▶ [TASK ITEM]: Find each line below containing the word "layers" and copy it.

Stored records:
Content starts

-- ==== Sys2Proof/Machine/StOrder.lean ====
section
/-! DEFINITION. Plain-data records of State for loaded models, orders, the pattern book and the cellar (chapters 9 and
10), token selectors and grammars (chapter 11) and the fullers (chapter 8). -/

namespace Sys2Proof.Machine

/-- One dimension's split (Table 6.2): kinds 0 replicated, 1 blocked, 2 cyclic; parts; cyclic blocks. -/
structure DimSplit where
  extent : Nat
  stride : Nat
  dkind : Nat
  dparts : Nat
  dblock : Nat
  ukind : Nat
  uparts : Nat
  ublock : Nat
deriving DecidableEq, Repr

/-- A tensor descriptor (Tables 6.1 and 6.2) with its reserved bits gathered in one flag. -/
structure TensorDesc where
  magic : Nat
  target : Nat
  plane : Bool
  fmt : Nat
  /-- 0 stack memory; 1 warehouse; 2 stockroom; 3 host memory. -/
  home : Nat
  group : Nat
  base : Nat
  partStride : Nat
  kdim : Nat
  segdir : Nat
  scaleDesc : Nat
  reserved : Bool
  dims : List DimSplit
  /-- A pin of the image (R28): the stack or quarter of unit part 0, when there is one. -/
  pin : Option Nat
deriving DecidableEq, Repr

/-- A KV descriptor (R213): format code, group, head dimension, and the splits of layers, heads and positions. -/
structure KvDesc where
  fmt : Nat
  group : Nat
  d : Nat
  layers : DimSplit
  heads : DimSplit
  pos : DimSplit
deriving DecidableEq, Repr

/-- One piece of work of a lowered image's program, as the scheduler charges and places it (R325, R327). -/
structure WorkItem where
  kind : WorkKind
  addr : Nat
  idx : Nat
  gang : List Nat
  quarter : Nat
  pin : Option Nat
  total : Nat
  energy : Nat
  cycles : Nat
  /-- A layer with both lowerings, and whether this is its work on the fullers. -/
  layer : Option (Nat × Bool)
deriving DecidableEq, Repr

/-- A layer with both lowerings (R207, R309): the largest batch for which the fullers are faster, the side now and the side the
image names first (true: fullers), and a side pin. -/
structure SideRec where
  layer : Nat
  best : Nat
  now : Bool
  first : Bool
  pinned : Bool
  /-- Tensors that hold its weights, and their granules once the image is placed. -/
  tensors : List Nat
  granules : List Nat
  /-- Consecutive boundaries with the live batch above `best`, at or below it, and with every stack of its weights at step 0. -/
  above : Nat
  below : Nat
  cool : Nat
  /-- It has moved to the shops for a stack's temperature. -/
  hot : Bool
deriving DecidableEq, Repr

/-- A fuller routine image (Table 8.4). -/
structure RoutineImg where
  magic : Nat
  typ : Nat
  target : Nat
  slot : Nat
  nseg : Nat
  crc : Nat
  reserved : Bool
  code : List Nat
deriving DecidableEq, Repr

/-- A directive of a loaded model (Table 12.5). -/
structure DirRec where
  kind : Nat
  hard : Bool
  weight : Nat
  object : Nat
  part : Nat
  unit : Nat
deriving DecidableEq, Repr

/-- A loaded model (R441). -/
structure ModelRec where
  tenant : Nat
  vocab : Nat
  kv : Option KvDesc
  /-- For each unit part of the KV descriptor the stack whose weight parts hold all its heads, where there is one (R312). -/
  parts : List (Option Nat)
  /-- Work of one prefill step, of one decode step, and of each RUN entry. -/
  prefill : List WorkItem
  decode : List WorkItem
  entries : List (List WorkItem)
  /-- Granules and warehouse pages its tensors hold, routine slots, relays. -/
  granules : List Nat
  whPages : List Nat
  routines : List Nat
  relays : List Nat
  /-- Device groups that its image names (R408). -/
  groups : List Nat
  sides : List SideRec
  directives : List DirRec
  /-- Still loading; being unloaded. -/
  loading : Bool
  unloading : Bool
deriving DecidableEq, Repr

/-- A FEED as an order holds or runs it. -/
structure FeedRec where
  tokens : List Nat
  maxNew : Nat
  isMatch : Bool
  ring : Nat
  tag : Nat
  /-- Scan time, ns. -/
  scan : Nat
deriving DecidableEq, Repr

/-- A running or waiting step of an order (R218): positions t0 to e − 1; whether it selects; whether it has been
admitted; frames its reservation took. -/
structure StepRec where
  t0 : Nat
  e : Nat
  selects : Bool
  attach : Bool
  admitted : Bool
  ctx : Nat
  /-- Bell of its admission; DEADLINE_MISS written. -/
  bell : Nat
  missed : Bool
  /-- Granules of pages and blocks that the reservation allocated. -/
  took : List Nat
  /-- The selection of the step is done. -/
  selected : Bool
  /-- An unexpected delivery of the step has been counted (R269). -/
  unexpected : Bool
  /-- Orders dispatched with this step as one dense batch, in batch order (R233). -/
  batch : List Nat
deriving DecidableEq, Repr

/-- The selector parameter block (Table 11.1). -/
structure SelParams where
  temp : Nat
  topP : Nat
  minP : Nat
  repPen : Nat
  topK : Nat
  repWin : Nat
  listEn : Bool
  batch : Nat
  seed : Nat
  list : Nat
  listCount : Nat
  stops : List Nat
  reserved : Bool
deriving DecidableEq, Repr

def SelParams.reset : SelParams := ⟨0, 0x3F800000, 0, 0x3F800000, 0, 0, false, 1, 0, 0, 0, [], false⟩

/-- A copy in progress for an order: cellaring, recall, attach or prefix store. -/
structure OrderCopy where
  /-- 0 cellaring; 1 recall; 2 attach; 3 prefix store. -/
  kind : Nat
  /-- Pages of an attach or prefix store; the copy has completed and waits for its commit. -/
  total : Nat
  done : Bool
  /-- A failure found: 0 none; 1 write error or port loss; 3 CELLAR_POISON; 4 CELLAR_CORRUPT. -/
  failed : Nat
  /-- Cellar units of the image (port, unit), or pattern-book nodes copied, or granules reserved. -/
  units : List (Nat × Nat)
  nodes : List Nat
  /-- Root and order-state granules reserved by a recall. -/
  granules : List Nat
  tag : Nat
deriving DecidableEq, Repr

/-- A cellar image (R252): its frames with their bytes and poison, kept as the plaintext that recall must find again; the
encryption of R253 changes nothing that a reader of the model can observe. -/
structure CellarImg where
  units : List (Nat × Nat)
  n : Nat
  /-- The copied frames: page entry index × 16 + frame of the page, or 2^40 for the order-state frame; the nonzero bytes by
  offset; the poisoned sectors. -/
  frames : List (Nat × List (Nat × BitVec 8) × List Nat)
  /-- GEN and the CELLARINGS + 1 of its tweak (R253). -/
  gen : Nat
  tweak : Nat
  /-- Device time of the commit, ns (R313). -/
  time : Nat
deriving DecidableEq, Repr

/-- An order (Table 10.1) with its order-state frame and the work it has in hand. -/
structure OrderRec where
  /-- Table 10.2. -/
  state : Nat
  lc : Bool
  noCellar : Bool
  prior : Nat
  tenant : Nat
  model : Nat
  grammar : Nat
  grammarEn : Bool
  gen : Nat
  n : Nat
  pendingTok : Nat
  pendValid : Bool
  deadline : Nat
  root : Nat
  stateFrame : Nat
  fault : Nat
  reason : Nat
  cellar : Nat
  evmask : Nat
  ttl : Nat
  cellarAfter : Nat
  /-- EXPIRE to the nanosecond, in device time; 0 unless CELLARED. Word q5 shows its milliseconds. -/
  expire : Nat
  generated : Nat
  fed : Nat
  cellarings : Nat
  misses : Nat
  frames : Nat
  /-- Order-state frame: parameters, automaton state and stack, tokens selected and not reported with the position of the
  first, penalty history (position, token). -/
  params : SelParams
  autState : Nat
  autStack : List Nat
  unreported : List Nat
  unrepAt : Nat
  history : List (Nat × Nat)
  /-- The order is under a PREFILL or DECODE: tokens still to append, MAX_NEW, tokens selected in this generation, STOP
  asked, the state that the FEED found. -/
  feed : List Nat
  maxNew : Nat
  made : Nat
  stopAsked : Bool
  found : Nat
  feedTag : Nat
  step : Option StepRec
  /-- An end of generation waiting for the boundary: its reason. -/
  genEnd : Option Nat
  held : Option FeedRec
  /-- Bells left of a held recall; a CELLAR applied. -/
  recallWait : Nat
  recallAsked : Bool
  /-- TAG of the RECALL held; cause of the last failed reservation (Table 10.4). -/
  recallTag : Option Nat
  recallCause : Nat
  cellarAsked : Bool
  copy : Option OrderCopy
  image : Option CellarImg
  /-- Pages: index (k × Y + l) × H + h ↦ granule + 1; page-list blocks: number ↦ granule + 1. -/
  pages : Tbl Nat
  blocks : Tbl Nat
  /-- Stacks of the unit parts, selector. -/
  parts : List Nat
  selector : Nat
  idle : Nat
  /-- Fault waiting for the boundary: cause, work-fault code, SUB. -/
  faultPend : Option (Nat × Nat × Nat)
  /-- Truncation to apply its frees at the next bell. -/
  cutPend : Bool
deriving DecidableEq, Repr

/-- A FREE order after reset: GEN 0. -/
def OrderRec.reset : OrderRec where
  state := 0
  lc := false
  noCellar := false
  prior := 0
  tenant := 0
  model := 0
  grammar := 0
  grammarEn := false
  gen := 0
  n := 0
  pendingTok := 0
  pendValid := false
  deadline := 0
  root := 0
  stateFrame := 0
  fault := 0
  reason := 0
  cellar := 0
  evmask := 0
  ttl := 0
  cellarAfter := 0
  expire := 0
  generated := 0
  fed := 0
  cellarings := 0
  misses := 0
  frames := 0
  params := SelParams.reset
  autState := 0
  autStack := []
  unreported := []
  unrepAt := 0
  history := []
  feed := []
  maxNew := 0
  made := 0
  stopAsked := false
  found := 0
  feedTag := 0
  step := none
  genEnd := none
  held := none
  recallWait := 0
  recallAsked := false
  recallTag := none
  recallCause := 9
  cellarAsked := false
  copy := none
  image := none
  pages := []
  blocks := []
  parts := []
  selector := 0
  idle := 0
  faultPend := none
  cutPend := false

/-- A pattern-book node (R259 to R262): parent + 1 (0: the root), its 256 token IDs, last match, and its frames' granules
by local layer × heads + head. -/
structure NodeRec where
  tenant : Nat
  model : Nat
  parent : Nat
  tokens : List Nat
  lastMatch : Nat
  granules : List Nat
  /-- Copies that use its frames; to be released when they commit (DROP_PREFIXES). -/
  busy : Nat
  drop : Bool
deriving DecidableEq, Repr

/-- A far port (Table 17.18): state, link width and speed code, usable units, whether a device is attached. -/
structure FarPort where
  state : Nat
  width : Nat
  speed : Nat
  capacity : Nat
  present : Bool
deriving DecidableEq, Repr

def FarPort.reset : FarPort := ⟨0, 0, 0, 0, false⟩

/-- The order book. -/
structure BookSt where
  orders : Tbl OrderRec
  models : Tbl (Option ModelRec)
  nodes : Tbl (Option NodeRec)
  /-- Tenants with a cellar key (R253). -/
  keys : List Nat
  /-- Tenants enabled by the operator (R442). -/
  enabled : List Nat
  /-- The eight words shown in OBK_ENTRY0–7. -/
  shown : List Nat
  far : Tbl FarPort
deriving DecidableEq, Repr

def BookSt.reset : BookSt := ⟨[], [], [], [], [], [], []⟩

/-- A claimed logit row (R267, R269): values keyed by token, code + 1. -/
structure LogitRow where
  order : Nat
  vals : Tbl Nat
  complete : Bool
  poison : Bool
  /-- The row completed before its mask was ready. -/
  late : Bool
deriving DecidableEq, Repr

/-- A delivery held in the on-die network. -/
structure HeldRow where
  order : Nat
  vals : List (Nat × Nat)
  poison : Bool
deriving DecidableEq, Repr

/-- A token selector (R267 to R290). -/
structure SelSt where
  rows : List LogitRow
  held : List HeldRow
  /-- Orders waiting for the mask unit, in order; orders whose mask is ready. -/
  maskQueue : List Nat
  masks : List (Nat × List Nat)
  /-- Orders whose row is complete, in completion order. -/
  ready : List Nat
  absent : Bool
  /-- Consecutive boundaries at which 16 masks were queued (R311). -/
  full : Nat
deriving DecidableEq, Repr

def SelSt.reset : SelSt := ⟨[], [], [], [], [], false, 0⟩

/-- A transition of a grammar (Table 11.3). -/
structure GTrans where
  cls : Nat
  top : Nat
  next : Nat
  pop : Nat
  push : List Nat
deriving DecidableEq, Repr

/-- A loaded grammar: class map, states (transitions, FINAL) and its state of Table 11.7. -/
structure GrammarRec where
  tenant : Nat
  /-- 0 free; 1 loading; 2 loaded; 3 draining; 4 broken. -/
  state : Nat
  unloaded : Bool
  vocab : Nat
  start : Nat
  classes : List Nat
  states : List (List GTrans × Bool)
  /-- Index of each state's first transition, and the granules that hold the image in its byte order. -/
  firsts : List Nat
  frames : List Nat
  /-- LENGTH of the image. -/
  bytes : Nat
deriving DecidableEq, Repr

/-- An output waiting in the result merger (R198): RSTORE's destination and operands, the output's number, and the parts that
have arrived with their values by vector. -/
structure MergeOut where
  dest : Nat
  px : Nat
  pz : Nat
  fmt : Nat
  parts : Nat
  out : Nat
  got : List (Nat × List Nat)
deriving DecidableEq, Repr

/-- An ALOAD of a remote source under way: the fuller, its requests not answered, the data by offset with poison masks. -/
structure FulFetch where
  fuller : Nat
  need : List Nat
  chunks : List (Nat × List (BitVec 8) × Nat)
deriving DecidableEq, Repr

/-- One invocation record in the command register area (Table 8.5). -/
structure InvRec where
  /-- SEQ, and the candidate it came from. -/
  id : Nat
  cand : Nat
  words : List Nat
  tenant : Option Nat
  /-- Waits satisfied, as a mask; the plan has admitted it. -/
  waited : Nat
  rerun : Bool
deriving DecidableEq, Repr

/-- A running invocation of a stack. -/
structure InvRun where
  inv : InvRec
  /-- Bell of its start; members of its gang. -/
  bell : Nat
  gang : List Nat
  /-- A stop has been asked (R204); the fault it ends with: code, SUB, fuller. -/
  stopping : Bool
  fault : Option (Nat × Nat × Nat)
  /-- Fullers that have halted, and those waiting at a SYNC or COMBINE. -/
  halted : List Nat
  waiting : List Nat
deriving DecidableEq, Repr

/-- A logical fuller's working state (Table 8.1). -/
structure FullerSt where
  p : Tbl (BitVec 64)
  /-- Activation store: codes of each vector, and its format (1 BF16, 2 E4M3, 3 E5M2). -/
  act : List (List Nat)
  actFmt : Nat
  scratch : Tbl (BitVec 32)
  /-- Result list: row and one value per vector. -/
  results : List (Nat × List Nat)
  /-- Next micro-instruction of the routine; LOOPs in progress (first, end, left), innermost first; words offered to a
  COMBINE with the destination word. -/
  pc : Nat
  loops : List (Nat × Nat × Nat)
  offer : List Nat
  offerTo : Nat
  /-- Attention partial records of this fuller's frames: frame index, vector, words. -/
  partials : List (Nat × Nat × List Nat)
deriving DecidableEq, Repr

def FullerSt.reset : FullerSt := ⟨[], [], 0, [], [], 0, [], [], 0, []⟩

/-- The fuller side of one stack controller. -/
structure FulStackSt where
  /-- Logical fullers absent (R187), and dies whose spare fuller serves (one spare a die). -/
  absent : List Nat
  sparesUsed : List Nat
  records : List InvRec
  run : Option InvRun
  /-- Context of the last invocation started: its activation stores stay for the next one of the same context. -/
  lastCtx : Option Nat
  /-- Routine slots: owning tenant (none: library) and code. -/
  slots : Tbl (Option (Option Nat × List Nat))
  libVersion : Nat
  libCrc : Nat
  libPending : Option (Nat × Nat × List RoutineImg)
  merger : List MergeOut
  fetch : Option FulFetch
  /-- STK_WORK_FAULT record and its OVERRUN. -/
  fault : Option (List Nat)
  faultOver : Bool
deriving DecidableEq, Repr

def FulStackSt.reset : FulStackSt where
  absent := []
  sparesUsed := []
  records := []
  run := none
  lastCtx := none
  slots := []
  libVersion := 0
  libCrc := 0
  libPending := none
  merger := []
  fetch := none
  fault := none
  faultOver := false

end Sys2Proof.Machine
end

Content ends

▶ [ANSWER FOR THIS EXERCISE]:
/-- A KV descriptor (R213): format code, group, head dimension, and the splits of layers, heads and positions. -/
  layers : DimSplit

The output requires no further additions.